Stored data:
/-! ## Commands -/

/-- The partition that a command's source belongs to. -/
theorem taken_part {s : State} {e op p c0 : Nat} {c : Cmd} (h : s.taken e op (.stream p c0) = some c) : c.p = p := by
  unfold State.taken at h
  dsimp only at h
  repeat' split at h
  all_goals first | (cases h; rfl) | cases h

theorem takenIssued_part {s : State} {e op p d : Nat} {watch : Option Watch} {mark : Option (Nat × Nat)} {c : Cmd}
    (h : s.takenIssued e op p d watch mark = some c) : c.p = p := by
  unfold State.takenIssued at h
  split at h
  · cases h
  · simp only [Option.ite_none_right_eq_some] at h
    cases h.2
    rfl

/-- The operands that a command carries change nothing of where it may write. -/
theorem run_within {c : Cmd} {p : Nat} {args : List Nat} {body : Cmd → M End} (hp : c.p = p)
    (hb : Confined c.p (body { c with args := args })) (s : State) : Within p s (runCmd { c with args := args } body s).2 := by
  subst hp
  exact runCmd_confined { c with args := args } body hb s

theorem issuedCommand_within {e op p d : Nat} {watch : Option Watch} {mark : Option (Nat × Nat)} {body : Cmd → M End} {args : List Nat}
    (hb : ∀ c, Confined c.p (body c)) {s t : State} (ht : s.issuedCommand e op p d watch mark body args = .next t) : Within p s t := by
  unfold State.issuedCommand at ht
  split at ht <;> cases ht
  · rename_i c hc
    exact run_within (takenIssued_part hc) (hb { c with args := args }) s
  · exact holdIssue_confined _ _ _ _ _ _ _ s

theorem engineCommand_within {e op : Nat} {src : CmdSource} {body : Cmd → M End} {args : List Nat}
    (hb : ∀ c, Confined c.p (body c)) {s t : State} (ht : s.engineCommand e op src body args = .next t) : Within src.part s t := by
  unfold State.engineCommand at ht
  split at ht
  · split at ht <;> cases ht
    · rename_i c hc
      exact run_within (taken_part hc) (hb { c with args := args }) s
    · exact .refl _ _
  · exact issuedCommand_within hb ht
  · cases ht; exact .refl _ _

theorem layerCommand_within {e op : Nat} {src : CmdSource} {body : Cmd → M End} {args : List Nat}
    (hb : ∀ c, Confined c.p (body c)) {s t : State} (ht : s.layerCommand e op src body args = .next t) : Within src.part s t := by
  unfold State.layerCommand at ht
  split at ht
  · exact engineCommand_within hb ht
  · exact engineCommand_within hb ht
  · split at ht
    · cases ht; exact .refl _ _
    · exact issuedCommand_within hb ht

/-- An engine's command of a partition stays in the partition's placements. -/
theorem kindCommand_within {ok : Kind → Bool} {e op : Nat} {src : CmdSource} {body : Cmd → M End} {args : List Nat}
    (hb : ∀ c, Confined c.p (body c)) {s t : State} (ht : s.kindCommand ok e op src body args = .next t) : Within src.part s t := by
  unfold State.kindCommand at ht
  split at ht
  · split at ht
    · exact layerCommand_within hb ht
    · cases ht; exact .refl _ _
  · cases ht; exact .refl _ _

end Sys2Proof.Machine
end

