theorem engineCommand_only {l : List Piece} (hl : ([.mem, .poison, .ueFull, .ecc, .params, .streams, .engines, .rel, .win, .dieCopies, .codecRefs, .faultLog, .flashDue, .insts, .fltPending, .dead, .power] : List Piece).all l.contains = true) {e op : Nat} {src : CmdSource}
    {body : Cmd → M End} {args : List Nat} (hb : ∀ c, Touches l (body c)) {s t : State}
    (ht : s.engineCommand e op src body args = .next t) : SameBut l s t := by
  unfold State.engineCommand at ht
  split at ht
  · split at ht <;> cases ht
    · exact runCmd_only hl _ _ hb s
    · exact SameBut.refl _ _
  · exact issuedCommand_only hl hb ht
  · cases ht; exact SameBut.refl _ _

theorem layerCommand_only {l : List Piece} (hl : ([.mem, .poison, .ueFull, .ecc, .params, .streams, .engines, .rel, .win, .dieCopies, .codecRefs, .faultLog, .flashDue, .insts, .fltPending, .dead, .power] : List Piece).all l.contains = true) {e op : Nat} {src : CmdSource}
    {body : Cmd → M End} {args : List Nat} (hb : ∀ c, Touches l (body c)) {s t : State}
    (ht : s.layerCommand e op src body args = .next t) : SameBut l s t := by
  unfold State.layerCommand at ht
  split at ht
  · exact engineCommand_only hl hb ht
  · exact engineCommand_only hl hb ht
  · split at ht
    · cases ht; exact SameBut.refl _ _
    · exact issuedCommand_only hl hb ht

theorem kindCommand_only {l : List Piece} (hl : ([.mem, .poison, .ueFull, .ecc, .params, .streams, .engines, .rel, .win, .dieCopies, .codecRefs, .faultLog, .flashDue, .insts, .fltPending, .dead, .power] : List Piece).all l.contains = true) {ok : Kind → Bool} {e op : Nat}
    {src : CmdSource} {body : Cmd → M End} {args : List Nat} (hb : ∀ c, Touches l (body c)) {s t : State}
    (ht : s.kindCommand ok e op src body args = .next t) : SameBut l s t := by
  unfold State.kindCommand at ht
  split at ht
  · split at ht
    · exact layerCommand_only hl hb ht
    · cases ht; exact SameBut.refl _ _
  · cases ht; exact SameBut.refl _ _

end Sys2Proof.Machine
end

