theorem test_wf_refuses_1 : (([
    .nop 77 okSrc, .nop 128 badSrc, .descriptorFetch 8 0 128, .descriptorFetch 0 256 128, .descriptorFetch 0 0 77, .cueWriteSeen 77 0,
    .cueWriteSeen 128 (2 ^ 64), .unitComplete 77 false [], .unitComplete 0 true [], .matmul 64 okSrc, .matmul 63 badSrc,
    .matmulList 64 okSrc, .matmulList 63 badSrc, .matmulPadded 64 okSrc, .matmulPadded 63 badSrc, .vecRmsnorm 64 okSrc,
    .vecRmsnorm 63 badSrc, .vecSilu 64 okSrc, .vecSilu 63 badSrc, .vecGelu 64 okSrc, .vecGelu 63 badSrc, .vecGluSilu 64 okSrc,
    .vecGluSilu 63 badSrc, .vecAdd 64 okSrc] : List Instr).all fun i => !i.wf) = true := by decide +kernel

theorem test_wf_refuses_2 : (([
    .vecAdd 63 badSrc, .vecScale 64 okSrc, .vecScale 63 badSrc, .sample 64 okSrc, .sample 63 badSrc, .loftFetchTimeout 64,
    .spareCellJoin 64, .blockFailure 64 [], .cellLoan 64 0 ⟨0, 0, 0⟩, .cellLoan 63 16 ⟨0, 0, 0⟩, .istSliceComplete 0 64 0 0 0 false,
    .istSliceComplete 0 0 16 0 0 false, .istSliceComplete 0 200 0 0 0 false, .istSliceComplete 0 192 17 0 0 false,
    .istSliceComplete 2 76 0 0 0 false, .istSliceComplete 2 64 8 0 0 false, .istSliceComplete 1 0 0 0 0 false, .istRotation 0 64 0,
    .istRotation 0 0 16, .istRotation 0 200 0, .istRotation 0 192 17, .istRotation 2 76 0, .istRotation 2 64 8, .istRotation 1 0 0] : List Instr).all fun i => !i.wf) = true := by decide +kernel

theorem test_wf_refuses_3 : (([
    .loftRefetch 8 0, .loftRefetch 0 (2 ^ 64), .scrubRead (2 ^ 64) [], .dieSpareStart 12 0, .dieSpareStart 0 16, .dieSpareSwitch 12,
    .dieFailure 12 0, .dieFailure 0 16, .weightRestore (2 ^ 64) 0, .placementReload 8, .storyboardEntryStart 8 0,
    .storyboardEntryEnd 8 0, .decode 127 okSrc, .decode 128 badSrc, .encode 127 okSrc, .encode 128 badSrc, .tableLoad 127 okSrc,
    .tableLoad 128 badSrc, .tableLoadComplete 16, .tableRetire 127 okSrc, .tableRetire 128 badSrc, .tableSlotEmpty 16,
    .tableSave 127 okSrc, .tableSave 128 badSrc] : List Instr).all fun i => !i.wf) = true := by decide +kernel

theorem test_wf_refuses_4 : (([
    .attend 76 okSrc, .attend 64 badSrc, .attnFeed 79 okSrc, .attnFeed 80 badSrc, .attnReturn 79 okSrc, .attnReturn 80 badSrc,
    .attnMerge 79 okSrc, .attnMerge 80 badSrc, .attnBatchReceived ⟨8, 0, 0, false, []⟩, .plan 8 0, .callSheetReceived 8 okSheet,
    .runStart 8, .runReport 8 (.own []), .normWord 8 (.own 0), .commit 8, .stepAbandon 8, .commitApply 8 .own, .submit 8, .cancel 8,
    .park 8, .unpark 8, .take 8 0 0, .attach 8, .copyOnWrite 8] : List Instr).all fun i => !i.wf) = true := by decide +kernel

theorem test_wf_refuses_5 : (([
    .insert 8, .evict 8, .parkEntry 8, .unparkEntry 8, .route 95 okSrc, .route 96 badSrc, .buildLists 95 okSrc [],
    .buildLists 96 badSrc [], .expDispatch 79 okSrc [], .expDispatch 80 badSrc [], .expertBatchReceived ⟨8, 0, []⟩, .expGather 79 okSrc,
    .expGather 80 badSrc, .expReturn 79 okSrc, .expReturn 80 badSrc, .expCombine 79 okSrc, .expCombine 80 badSrc, .normDecision 8,
    .fallbackVerdict 8, .normProfileSave 8, .partitionStart 8, .partitionRunning 8, .partitionStop 8, .ctxOpen 8] : List Instr).all fun i => !i.wf) = true := by decide +kernel

theorem test_wf_refuses_6 : (([
    .ctxTeardown 8, .contextDrained 8 0, .contextDrained 0 256, .contextFree 8 0, .contextFree 0 256, .streamBind 8, .streamUnbind 8,
    .ctxPreempt 8, .ctxResume 8, .instanceStart 8, .instanceStartAck 8 okStart, .instanceDrain 8, .instanceStop 8, .dataFlit 24 [] [],
    .dataFlit 0 [] [256], .controlFlit 24 [] [], .controlFlit 0 [] [256], .ackProgressTimeout 24, .retrainDone 24 false,
    .groupTrained 24 false, .laneErrorDetect 24 0 0 false, .linkRestore 24, .identitySend 24,
    .identityRecord 24 ⟨false, 0, 0, 0, 0, 0, 0, 0⟩] : List Instr).all fun i => !i.wf) = true := by decide +kernel

theorem test_wf_refuses_7 : (([
    .writePacket 3 0 [], .writePacket 0 (2 ^ 256) [], .writePacket 0 0 [256], .collectivePacket 3 0 [], .collectivePacket 0 (2 ^ 256) [],
    .collectivePacket 0 0 [256], .ackPacket 3 0, .ackPacket 0 (2 ^ 256), .abortPacket 3 0, .abortPacket 0 (2 ^ 256),
    .transferAckTimeout 65536 0, .planes 65536 0, .link 65536 0, .fenced 65536, .reset 65536, .removed 65536, .peerLost 65536,
    .shape 8 0 0 none, .capacity 65536 0, .pathLoss 65536, .substituteTimeout 8, .rankReady 8 0, .rankReady 0 64,
    .ptpMessage 2 0 ⟨0, .followUp, 0, 0⟩] : List Instr).all fun i => !i.wf) = true := by decide +kernel

theorem test_wf_refuses_8 : (([
    .ptpMessage 0 0 ⟨3, .followUp, 0, 0⟩, .copy 79 okSrc, .copy 80 badSrc, .allReduce 79 okSrc, .allReduce 80 badSrc,
    .reduceScatter 79 okSrc, .reduceScatter 80 badSrc, .allGather 79 okSrc, .allGather 80 badSrc, .broadcast 79 okSrc,
    .broadcast 80 badSrc, .allToAll 79 okSrc, .allToAll 80 badSrc, .rdmaWrite 79 okSrc, .rdmaWrite 80 badSrc, .rdmaRead 79 okSrc,
    .rdmaRead 80 badSrc, .incomingRdmaWrite { okRoce with port := 2 }, .incomingRdmaWrite badRoce,
    .incomingRdmaRead { okRoce with port := 2 }, .incomingRdmaRead badRoce, .roceAck 2 0 0 none, .roceTimeout 2 0, .roceTimeout 0 1024] : List Instr).all fun i => !i.wf) = true := by decide +kernel

theorem test_wf_refuses_9 : (([
    .cnp 2 0, .roceRateRaise 2 0, .roceRateRaise 0 1024, .roceQpReload 2048, .roceKeyReload 4096, .networkFrame 2 .other,
    .ethLinkChange 2 false, .powerUnitFailure .trip 4 0, .thermalTrip 92 0, .droop 4, .droopRelease 4, .rampSlot 4 [],
    .tradeToken 65536 false 0, .watchdogExpiry 77 none none, .heartbeatMiss 8 ⟨0, 0⟩, .remoteWaitExpiry 77 0 0,
    .remoteWaitExpiry 128 8 0, .remoteWaitExpiry 128 0 256, .meshTimeout 77 0 none, .engineReset 77 none, .engineResetEnd 77,
    .resetOverrun ⟨77, false⟩, .read 4 0 okPdu, .read 2 4 okPdu] : List Instr).all fun i => !i.wf) = true := by decide +kernel

theorem test_wf_refuses_10 : (([
    .read 1 0 badPdu, .write 4 0 okPdu, .write 2 4 okPdu, .write 1 0 badPdu, .describe 4 0 okPdu, .describe 2 4 okPdu,
    .describe 1 0 badPdu, .list 4 0 okPdu, .list 2 4 okPdu, .list 1 0 badPdu, .blobRead 4 0 okPdu, .blobRead 2 4 okPdu,
    .blobRead 1 0 badPdu, .blobWrite 4 0 okPdu, .blobWrite 2 4 okPdu, .blobWrite 1 0 badPdu, .challenge 4 0 okPdu, .challenge 2 4 okPdu,
    .challenge 1 0 badPdu, .login 4 0 okPdu, .login 2 4 okPdu, .login 1 0 badPdu, .logout 4 0 okPdu, .logout 2 4 okPdu] : List Instr).all fun i => !i.wf) = true := by decide +kernel

theorem test_wf_refuses_11 : (([
    .logout 1 0 badPdu, .subscribe 4 0 okPdu, .subscribe 2 4 okPdu, .subscribe 1 0 badPdu, .unsubscribe 4 0 okPdu,
    .unsubscribe 2 4 okPdu, .unsubscribe 1 0 badPdu, .eventAck 4 0 okPdu, .eventAck 2 4 okPdu, .eventAck 1 0 badPdu, .eventResend 16,
    .discover 4 0 okPdu, .discover 2 4 okPdu, .discover 1 0 badPdu, .hpMbxDoorbell 4 .whole 0, .hpMbxDoorbell 0 .whole (2 ^ 64),
    .hpMbxEvtAck 4 .whole 0, .hpMbxEvtAck 0 .whole (2 ^ 64), .registerWrite 4 0 [], .registerWrite 0 (2 ^ 26) [],
    .registerWrite 0 0 [256], .lowHalfRead 4 ⟨0, 4⟩, .lowHalfRead 0 ⟨0x4000000, 4⟩, .highHalfRead 4 0] : List Instr).all fun i => !i.wf) = true := by decide +kernel

theorem test_wf_refuses_12 : (([
    .highHalfRead 0 (2 ^ 26), .dirReqDoorbell 4 0 .whole 0, .dirReqDoorbell 0 8 .whole 0, .dirReqDoorbell 0 0 .whole (2 ^ 64),
    .dirCancelDoorbell 4 0 .whole 0, .dirCancelDoorbell 0 8 .whole 0, .dirCancelDoorbell 0 0 .whole (2 ^ 64),
    .dirCplDoorbell 4 0 .whole 0, .dirCplDoorbell 0 8 .whole 0, .dirCplDoorbell 0 0 .whole (2 ^ 64), .dirCmdDoorbell 4 0 .whole 0,
    .dirCmdDoorbell 0 8 .whole 0, .dirCmdDoorbell 0 0 .whole (2 ^ 64), .dirCtlDoorbell 4 0 .whole 0, .dirCtlDoorbell 0 8 .whole 0,
    .dirCtlDoorbell 0 0 .whole (2 ^ 64), .pwrCapReq 4 .whole 0, .pwrCapReq 0 .whole (2 ^ 64), .fltPending 4 .whole 0,
    .fltPending 0 .whole (2 ^ 64), .bar2Read 4 0 0, .bar2Read 0 (2 ^ 36) 0, .bar2Write 4 0 [] false, .bar2Write 0 (2 ^ 36) [] false] : List Instr).all fun i => !i.wf) = true := by decide +kernel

**PROBLEM DESCRIPTION:**
Reply with the lines from the first line of the entries through the line that contains "p s t := by", repeated exactly with both ends kept, and with nothing else.

**OUTPUT OF THE TASK:**
/-! ## Commands -/

/-- The partition that a command's source belongs to. -/
theorem taken_part {s : State} {e op p c0 : Nat} {c : Cmd} (h : s.taken e op (.stream p c0) = some c) : c.p = p := by
  unfold State.taken at h
  dsimp only at h
  repeat' split at h
  all_goals first | (cases h; rfl) | cases h

theorem takenIssued_part {s : State} {e op p d : Nat} {watch : Option Watch} {mark : Option (Nat × Nat)} {c : Cmd}
    (h : s.takenIssued e op p d watch mark = some c) : c.p = p := by
  unfold State.takenIssued at h
  split at h
  · cases h
  · simp only [Option.ite_none_right_eq_some] at h
    cases h.2
    rfl

/-- The operands that a command carries change nothing of where it may write. -/
theorem run_within {c : Cmd} {p : Nat} {args : List Nat} {body : Cmd → M End} (hp : c.p = p)
    (hb : Confined c.p (body { c with args := args })) (s : State) : Within p s (runCmd { c with args := args } body s).2 := by
  subst hp
  exact runCmd_confined { c with args := args } body hb s

theorem issuedCommand_within {e op p d : Nat} {watch : Option Watch} {mark : Option (Nat × Nat)} {body : Cmd → M End} {args : List Nat}
    (hb : ∀ c, Confined c.p (body c)) {s t : State} (ht : s.issuedCommand e op p d watch mark body args = .next t) : Within p s t := by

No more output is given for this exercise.